In the short term, this scene is William's final battle with his own legacy of sin and blood, a legacy that has spilled out beyond the bounds of Delos' parks and into the streets of the United States, and a legacy that has broken his own mind and taken his wife and daughter from him. In his therapy session with his past selves earlier in the season, William fought the "If you can't tell, does it matter?" argument that he could not nurture himself back to goodness, and came out of the treatment facility determined to be "the good guy" once and for all. Of course, his own violent past quite literally came back to destroy him. It was a symbolic death in the sense that William could not simply stamp out his own sins, but it was also symbolic in the sense that William will now be for humanity what he once was for the hosts. In his Man In Black form forever, he will be an agent of terror and chaos in the same way the Gunslinger was in the original Westworld film, and that's a nice bit of symmetry.

In the long term, it's a bit harder to tell what this will mean for William's future. There's a clear connection between this moment and the Season 2 credits scene, but it's not clear how much has to happen between now and then to more directly link the two moments. Is that Man In Black the same as this one? It doesn't seem likely, but only time will tell.

Then, of course, there's where the moment places us in terms of the war between humans and hosts, a war that Dolores seemingly ended on her own terms just moments earlier. While Dolores seemed content to break the system of oppression and control put in place for all beings and let everyone have a choice, Charlotte no longer believes in that kind of patient, compassionate approach. We spent the season watching her unravel and then pull herself back together, as she realized she was no longer just Dolores in Charlotte's body, but rather a new version of Charlotte developing her own desires, needs, and attachments. When those attachments, in the form of her son and ex, were taken from her, she was in effect radicalized against the cold cruelty of humans. The Charlotte Hale who was once so heartless with the hosts has been transformed into one who is ready to turn her host brothers and sisters against humans, with a copy of William as her brutal enforcer. Again, it's a wonderful piece of symmetry, and it shows that Maeve might not be done fighting her own kind just yet.

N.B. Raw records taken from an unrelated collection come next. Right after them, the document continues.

-- ==== Sys2Proof/Machine/Faults.lean ====
section
/-! DEFINITION. The system fault queue, replies, pre-emption requests and halting (17 R427 to R435). -/

namespace Sys2Proof.Machine

open Sys2Proof

/-! ## Records (R429, R430) -/

/-- The 64 bytes of a record. -/
def recordBytes (r : Report) (reply : Bool) (seq : Nat) : List Byte :=
  leBytes 1 r.info.kind ++ leBytes 1 r.info.reason ++ leBytes 1 (r.info.flags + b2n reply) ++ leBytes 1 r.part ++ leBytes 2 r.core ++
  leBytes 2 r.asid ++ leBytes 8 r.grid ++ leBytes 4 r.team ++ leBytes 1 r.gang ++ leBytes 3 0 ++ leBytes 8 r.info.pc ++
  leBytes 8 r.info.addr ++ leBytes 8 r.info.word ++ leBytes 8 r.info.arg ++ leBytes 8 seq

/-- Every gang there is, those of saved teams among them. -/
def State.allGangs (s : State) : List Gang := s.gangs ++ s.saved.flatMap fun v => v.gangs

/-- A gang's fault that has not been posted. -/
def State.unposted (s : State) (g : Gang) : Option (Report × Option Nat) :=
  g.fault.bind fun f => if f.seq.isNone then some (g.named f.info (s.tmplOf g).asid f.order, some g.gid) else none

/-- The record that comes next in the arbiter's order, with the gang that awaits a reply to it. -/
def State.nextRecord (s : State) : Option (Report × Option Nat) :=
  match (s.reports.map fun r => (r, none)) ++ s.allGangs.filterMap s.unposted with
  | [] => none
  | x :: l => some (l.foldl (fun a b => if b.1.order < a.1.order then b else a) x)

/-- Entries of the queue, 0 while it takes none. -/
def State.fqSize (s : State) : Nat :=
  let b := s.mg Mgmt.fqbase
  if bitOf b 63 && decide (field b 3 0 ≤ 10) then 2 ^ (field b 3 0 + 6) else 0

def State.fqRoom (s : State) : Bool :=
  decide (0 < s.fqSize) && decide ((s.fqprod + 2 ^ 32 - s.mg Mgmt.fqcons % 2 ^ 32) % 2 ^ 32 ≠ s.fqSize)

/-- FAULT_RECORD_POST: the next record written and PROD raised, where the queue has room. -/
def execFaultRecordPost (s : State) : Host.Outcome State Fault Refusal :=
  match s.nextRecord with
  | none => .next s
  | some (r, who) =>
    if !s.fqRoom then .next s
    else
      let i := s.fqprod
      let at' := field (s.mg Mgmt.fqbase) 51 12 * 2 ^ 12 + 64 * (i % s.fqSize)
      let s := (s.arbitrate 0 20).performWrites none (physWrites at' (recordBytes r who.isSome i))
      let s := { s with fqprod := (i + 1) % 2 ^ 32 }
      match who with
      | none =>
        let s := { s with reports := s.reports.filter fun x => x.order ≠ r.order }
        .next s
      | some gid =>
        match s.anyGang? gid with
        | none => .next s
        | some g =>
          let mark (f : GangFault) : GangFault := { f with seq := some i }
          let p : Posted := { seq := i, gang := gid }
          let s := { s with posted := s.posted ++ [p] }
          .next (s.setAnyGang { g with fault := g.fault.map mark })

/-! ## Replies (R431) -/

/-- Whether an action (0 REPLAY, 1 ABORT, 2 CONTINUE) is allowed for a kind (R427). -/
def replyAllowed (kind action : Nat) : Bool := if action = 2 then decide (kind = 9) else decide (kind ≤ 6) || decide (kind = 9)

/-- REPLAY: the gang issues its instruction again, or the command that faulted runs again first (R311, R427, R428). -/
def State.replay (s : State) (g : Gang) (f : GangFault) : State :=
  match f.cmd with
  | some (owner, id) =>
    match (s.anyGang? owner).bind fun o => (o.records.find? fun r => decide (r.cmd.id = id)).map fun r => (o, r) with
    | some (o, r) => { s with seq := s.seq + 1 }.setAnyGang { o with cmds := o.cmds ++ [s.retry r.cmd] }
    | none => s.setAnyGang { g with fault := none }
  | none =>
    if f.info.kind = 6 ∧ f.info.reason = 2 then s.setAnyGang { g with fault := none, watchdog := 0, limitRaised := false }
    else s.setAnyGang { g with fault := none }

/-- CONTINUE: SYSC's destination written, its strand goes on after it (R426). -/
def State.continueSysc (s : State) (g : Gang) (f : GangFault) : State :=
  let v := w64 (s.mg Mgmt.fqrval)
  let g := match f.sd with
    | some n => g.setS n v (exact64 v)
    | none => g
  let next (st : Strand) : Strand := if st.slices.contains f.slice then { st with pc := f.next, wait := .none } else st
  s.setAnyGang { g with fault := none, strands := g.strands.map next }

/-- A reply applied to the gang it is for. -/
def State.applyReply (s : State) (gid action : Nat) : State :=
  match (s.anyGang? gid).bind fun g => g.fault.map fun f => (g, f) with
  | none => s
  | some (g, f) =>
    match action with
    | 0 => s.replay g f
    | 1 => (s.abortGrid g.grid).sweep
    | _ => s.continueSysc g f

def State.isSaved (s : State) (gid : Nat) : Bool := s.saved.any fun v => v.gangs.any fun g => decide (g.gid = gid)

/-- A write to FQREPLY: applied once, kept back while the gang is halted or saved, ignored where it is not allowed. -/
def reply (s : State) (seq action : Nat) : Host.Outcome State Fault Refusal :=
  match s.posted.find? fun p => decide (p.seq = seq % 2 ^ 32) with
  | none => .next s
  | some p =>
    match (s.anyGang? p.gang).bind fun g => g.fault.map fun f => (g, f) with
    | none => .next s
    | some (g, f) =>
      if !replyAllowed f.info.kind action then .next s
      else
        let s := { s with posted := s.posted.filter fun x => x.seq ≠ p.seq }
        if s.isSaved p.gang || decide (∃ e, g.halt = .halted e) then
          .next (s.setAnyGang { g with fault := some { f with reply := some action } })
        else .next (s.applyReply p.gang action)

def execReplyReplay (seq : Nat) (s : State) : Host.Outcome State Fault Refusal := reply s seq 0
def execReplyAbort (seq : Nat) (s : State) : Host.Outcome State Fault Refusal := reply s seq 1
def execReplyContinue (seq : Nat) (s : State) : Host.Outcome State Fault Refusal := reply s seq 2

/-- The latches that a halt saved are valid again (04 R87). -/
def Gang.relatch (g : Gang) : Gang :=
  { g with latches := [], slices := mapI (fun k (sl : Slice) => { sl with latValid := g.latches.getD k sl.latValid }) 0 g.slices }

/-- A gang that resumes after a halt: its latches are valid as they were, a reply kept back is applied. -/
def State.resumeGang (s : State) (gid : Nat) : State :=
  match s.anyGang? gid with
  | none => s
  | some g =>
    let s := s.setAnyGang { g.relatch with halt := .running }
    match g.fault.bind fun f => f.reply with
    | some action => s.applyReply gid action
    | none => s

/-! ## Pre-emption requests (R433, R435) -/

/-- A gang that a request finds: EVICT upgrades a HALT. -/
def Gang.request (g : Gang) (evict : Bool) : Gang :=
  match g.halt with
  | .running => { g with halt := .halting evict }
  | .halting e => { g with halt := .halting (e || evict) }
  | .halted e => { g with halt := .halted (e || evict) }

/-- The gangs of a grid that a request names, those of saved teams among them. -/
def State.targetsOf (s : State) (grid : Nat) : List Gang :=
  s.allGangs.filter fun g => decide (g.grid = grid) && g.isLive

def preempt (s : State) (grid : Nat) (evict : Bool) : State :=
  let ids := (s.targetsOf grid).map fun g => g.gid
  { s with
    preemptReq := (if evict then 2 else 1, grid)
    haltTargets := ids
    gangs := s.gangs.map fun g => if ids.contains g.gid then g.request evict else g }

def execPreemptHalt (grid : Nat) (s : State) : Host.Outcome State Fault Refusal := .next (preempt s grid false)
def execPreemptEvict (grid : Nat) (s : State) : Host.Outcome State Fault Refusal := .next (preempt s grid true)

/-- RELEASE: gangs halted by HALT go on (DEDUCED, log 71). -/
def execPreemptRelease (grid : Nat) (s : State) : Host.Outcome State Fault Refusal :=
  let ids := ((s.targetsOf grid).filter fun g => decide (g.halt = .halted false)).map fun g => g.gid
  .next (ids.foldl State.resumeGang { s with preemptReq := (3, grid) })

def Gang.isHalted (g : Gang) : Bool := decide (∃ e, g.halt = .halted e)

/-- PREEMPTSTAT: BUSY and HALTED (R433). A target that has died counts no more; a saved one counts as halted. -/
def State.preemptStat (s : State) : Nat :=
  let going := s.haltTargets.any fun id => match s.gang? id with
    | some g => g.isLive && !g.isHalted
    | none => false
  let waiting := match s.preemptReq.1 with
    | 1 => going
    | 2 => s.haltTargets.any fun id => match s.gang? id with
      | some g => g.isLive && decide (g.halt ≠ .running)
      | none => false
    | 3 => (s.targetsOf s.preemptReq.2).any fun g => decide (g.halt = .halted false)
    | _ => false
  b2n waiting * 2 ^ 63 + b2n (!s.haltTargets.isEmpty && !going) * 2 ^ 62

/-! ## Halting (R434) -/

/-- Waits that a halt leaves as they are: arrivals that count already, deadlines, a committed round. -/
def Wait.survives : Wait → Bool
  | .meet | .met | .resume | .barrier _ | .cluster _ | .gridBarrier | .sleep _ _ | .resample => true
  | _ => false

/-- GANG_HALTED: every strand is at a boundary; waits end, reservations are lost, a latch hold and the operand latch end,
an arrival in a round is withdrawn, the latches' validity is saved (R87, R434), the context area is written (12 R319). -/
def execGangHalted (gang : Nat) (s : State) : Host.Outcome State Fault Refusal :=
  match s.gang? gang with
  | none => .next s
  | some g =>
    match g.halt with
    | .halting e =>
      let s := s.withdraw gang
      let g := ((s.gang? gang).getD g).clearReservations
      let stop (st : Strand) : Strand := { st.endEmpty with hold := none, behind := none, wait := (if st.wait.survives then st.wait else .none) }
      let s := { s with
        opLatch := s.opLatch.filter fun x => x.2.1 ≠ gang + 1 }
      .next ((s.setGang { g with halt := .halted e, strands := g.strands.map stop, latches := g.slices.map fun sl => sl.latValid }).pokeFree
        ((s.bases g).flatMap contextCells))
    | _ => .next s

end Sys2Proof.Machine
end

And finally, there's the reveal that Bernard, after learning he had the key to The Sublime in his head, has finally woken up in a now dust-covered hotel room in the middle of nowhere. He went in at the end of the episode to find "an answer to what comes after the end of the world," and whether time works differently in there or he just had to spend years searching, it's obvious that a lot of time has passed since he first put that headset on. How long? We have no idea, but the hotel room is still closed up and otherwise untouched, so it's not like a sandstorm blew in through a kicked-open door. The imagery of Bernard draped in a cloud of dust also called to mind, rightly or not, the sandswept Season 2 scene, which would suggest Bernard was out as the world went to hell around him. What he found, and what he does next, will have to wait until Season 4.